A deep-drilled, Venturi-bored, long-forcing-cone barrel with a Caesar Guerini bloodline — on a gun from $4,199. This is where the Allsport quietly embarrasses its price tag.
Two things most gun makers cannot say. Fabarm says both.
Every Italian shotgun is proof-tested by law — pressure-tested for safety — at the C.I.P. proof house in Gardone Val Trompia, to 1320 bar. Fabarm volunteers for far more. It is the only maker to have agreed an exclusive additional protocol with that proof house: every Fabarm barrel is also tested to 1630 bar, a deliberate overpressure well beyond the legal requirement — and every gun, your Allsport included, leaves the factory with its own 1630 bar certificate. You are not asked to take a maker’s word that the barrels are strong. You are handed the certificate.
That strength buys a benefit most shooters have never been offered. Almost every other manufacturer restricts high-performance steel shot to choke constrictions no tighter than Modified; tighter chokes are stamped do not use for steel shot. The Allsport does not share that ceiling. Its Exis HP chokes are cleared by Fabarm for high-performance steel shot right through to Long (0.7) and Xtreme (0.9) — useful for any shooter who ever shoots where steel is required.
It is achieved by engineering, not bravado: the Exis HP 12-gauge choke tube is made longer — 92mm — and its conical section is replaced with a hyperbolic curved profile, so the shot column is squeezed gently and progressively, never against a hard edge. On Fabarm’s own published data, where a rival barrel with a Modified choke prints around 76% of its pattern in the target, a Tribore HP barrel with the Xtreme choke prints 89%. Always use each choke as Fabarm marks it — and the Gun Bar team can help you set up for steel.
Barrels certified to 1630 bar, and chokes cleared for high-performance steel where rivals stop at Modified — strength you can see in writing, on a gun at this price.
A clay gun that does not fit cannot be shot well — and fit is the fastest way for a developing shooter to improve.
The single biggest thing holding a developing clay shooter back is rarely talent. It is a gun that does not fit. If the comb sits too low you shoot under the bird; too high and you float over it; and you spend a whole season fighting the gun instead of reading the target. The Allsport removes that obstacle from the very first day.
It is built on a pistol-grip stock with an adjustable comb. Raise it, lower it, move it until the gun puts the pattern exactly where your eye looks — then lock it there. With a 377mm length of pull and measured drop at comb and heel, the Allsport comes to the shoulder the same way every single time. And the same mount, every time, is the quiet foundation a good score is built upon.

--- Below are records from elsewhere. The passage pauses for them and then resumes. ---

-- ==== Sys2Proof/Certificates/Slice0/Obligations.lean ====
section
/-! DEFINITION. The statements about the block, one `def Obligations.<Name> : Prop` each. Premises are the "Enabled
when" of the rule, `rst` not asserted (70_reset_and_hazards.md R190), and, where a statement could fail only in states no
run reaches, the invariant `State.Inv`, itself stated to hold at reset and to be kept by every step. -/

open Sys2Proof Sys2Proof.Machine

/-! ### One operation: when it is enabled, everything it does, nothing else -/

/-- 45_assembler.md R150. In IDLE or DONE with `start` raised, START latches `len_i`, clears cursor, table, flags and MAC
bits, puts ⊥ in every result register and goes to HDR; it runs in no other state, whatever `start` is. `intact` is the
model's own field (log 18): the packet of the run is the buffer as it is now. -/
def Obligations.StartBeginsRun : Prop :=
  (∀ s : State, s.rst = false → (s.st = .idle ∨ s.st = .done) → s.start = true →
    exec .start s = .next
      { s with
        len := s.lenI, pos := 0, xtab := [], xcnt := 0, ok := false, err := .none, xle := false,
        macP := false, macKv := false, macKey := none, macOff := none, macDlen := none,
        li := none, vn := none, mode := none, stratum := none, poll := none, prec := none,
        rdelay := none, rdisp := none, refid := none, refts := none, orgts := none, rects := none,
        xmtts := none, intact := true, st := .hdr }) ∧
  (∀ s t : State, exec .start s = .next t →
    s.rst = false ∧ (s.st = .idle ∨ s.st = .done) ∧ s.start = true)

/-- 41_header_parser.md R110. H.TRUNC raises Truncated and changes nothing else; it reads no byte of PKT; in a run the
registers are then as START left them. -/
def Obligations.HeaderTooShortRaisesTruncated : Prop :=
  (∀ s : State, s.rst = false → s.st = .hdr → s.len < 48 →
    exec .hTrunc s = .next { s with err := .truncated, ok := false, st := .done }) ∧
  (∀ (s : State) (m : Memory), s.rst = false → s.st = .hdr → s.len < 48 →
    exec .hTrunc { s with pkt := m } =
      .next { s with pkt := m, err := .truncated, ok := false, st := .done }) ∧
  (∀ s t : State, exec .hTrunc s = .next t → s.rst = false ∧ s.st = .hdr ∧ s.len < 48) ∧
  (∀ s t : State, s.Inv → exec .hTrunc s = .next t →
    t.headerAbsent ∧ t.macAbsent ∧ t.xtab = [] ∧ t.xcnt = 0 ∧ t.pos = 0 ∧ t.xle = false ∧ t.result = none)

/-- 41_header_parser.md R111. H.LOAD writes each of the thirteen registers from its bytes, big-endian, POS and ST. -/
def Obligations.HeaderLoadWritesThirteenRegisters : Prop :=
  (∀ s : State, s.rst = false → s.st = .hdr → 48 ≤ s.len →
    exec .hLoad s = .next
      { s with
        li := some ((s.byte 0).extractLsb' 6 2), vn := some ((s.byte 0).extractLsb' 3 3),
        mode := some ((s.byte 0).extractLsb' 0 3),
        stratum := some (s.byte 1), poll := some (s.byte 2), prec := some (s.byte 3),
        rdelay := some (s.byte 4 ++ s.byte 5 ++ s.byte 6 ++ s.byte 7),
        rdisp := some (s.byte 8 ++ s.byte 9 ++ s.byte 10 ++ s.byte 11),
        refid := some (s.byte 12 ++ s.byte 13 ++ s.byte 14 ++ s.byte 15),
        refts := some { sec := s.byte 16 ++ s.byte 17 ++ s.byte 18 ++ s.byte 19,
                        frac := s.byte 20 ++ s.byte 21 ++ s.byte 22 ++ s.byte 23 },
        orgts := some { sec := s.byte 24 ++ s.byte 25 ++ s.byte 26 ++ s.byte 27,
                        frac := s.byte 28 ++ s.byte 29 ++ s.byte 30 ++ s.byte 31 },
        rects := some { sec := s.byte 32 ++ s.byte 33 ++ s.byte 34 ++ s.byte 35,
                        frac := s.byte 36 ++ s.byte 37 ++ s.byte 38 ++ s.byte 39 },
        xmtts := some { sec := s.byte 40 ++ s.byte 41 ++ s.byte 42 ++ s.byte 43,
                        frac := s.byte 44 ++ s.byte 45 ++ s.byte 46 ++ s.byte 47 },
        pos := 48, st := .disp }) ∧
  (∀ s t : State, exec .hLoad s = .next t → s.rst = false ∧ s.st = .hdr ∧ 48 ≤ s.len)

/-- 41_header_parser.md R112. What H.LOAD writes is a bijective image of PKT[0..47]: the registers give the 48 bytes back
(byte 0 as 64·LI + 8·VN + MODE, the rest big-endian), and the bytes of any header load as that header, so that MODE keeps
any 3-bit value. -/
def Obligations.HeaderRegistersGiveBytesBack : Prop :=
  (∀ s : State, s.rst = false → s.st = .hdr → 48 ≤ s.len →
    ∃ (t : State) (h : Header), exec .hLoad s = .next t ∧ t.holdsHeader h ∧
      (List.range 48).map s.byte = h.bytes) ∧
  (∀ (s : State) (h : Header), s.rst = false → s.st = .hdr → 48 ≤ s.len →
    (List.range 48).map s.byte = h.bytes →
    ∃ t : State, exec .hLoad s = .next t ∧ t.holdsHeader h)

The fore-end is a semi-beavertail — a fuller, hand-filling shape that gives your leading hand a proper, confident, repeatable grip on the gun. A slim fore-end gives the front hand too little to hold; the semi-beavertail gives it real control, and a controlled front hand is a smoother, more consistent swing through a long string of targets.
The Racing trigger is adjustable and selective — choose your barrel, and enjoy a crisp, clean break with no creep and no surprise. It is the kind of trigger a developing shooter quickly learns to trust, and then stops noticing, which is the highest thing a trigger can do. A gun set to fit you, with a trigger you forget about, is a gun you improve on fast.
Adjustable comb, a 377mm pull, a hand-filling semi-beavertail fore-end and an adjustable selective trigger — the Allsport fits you, instead of asking you to fit it.
Some shooters hear “TriWood” and assume vinyl. They could not be more wrong.
The Allsport is stocked in walnut, finished in Fabarm’s TriWood. And the first thing to clear up is what TriWood is not. It is not a vinyl wrap. It is not a synthetic shell. It is not a sticker or a film laid over the timber. The stock beneath the finish is real walnut — and TriWood is a process applied to that wood, not a substitute for it.
Fabarm introduced TriWood in 2002 as a hi-tech process with two jobs: to improve the walnut’s grain, and to guarantee a perfect waterproof protection. The quality of the underlying walnut still matters enormously — its contrast, its grade, its natural figure — because the craft of TriWood is the mix between the wood’s original grain and the additional grain the process brings up. Done well, the result celebrates the timber rather than hiding it. Every TriWood stock is different, because every piece of walnut is different.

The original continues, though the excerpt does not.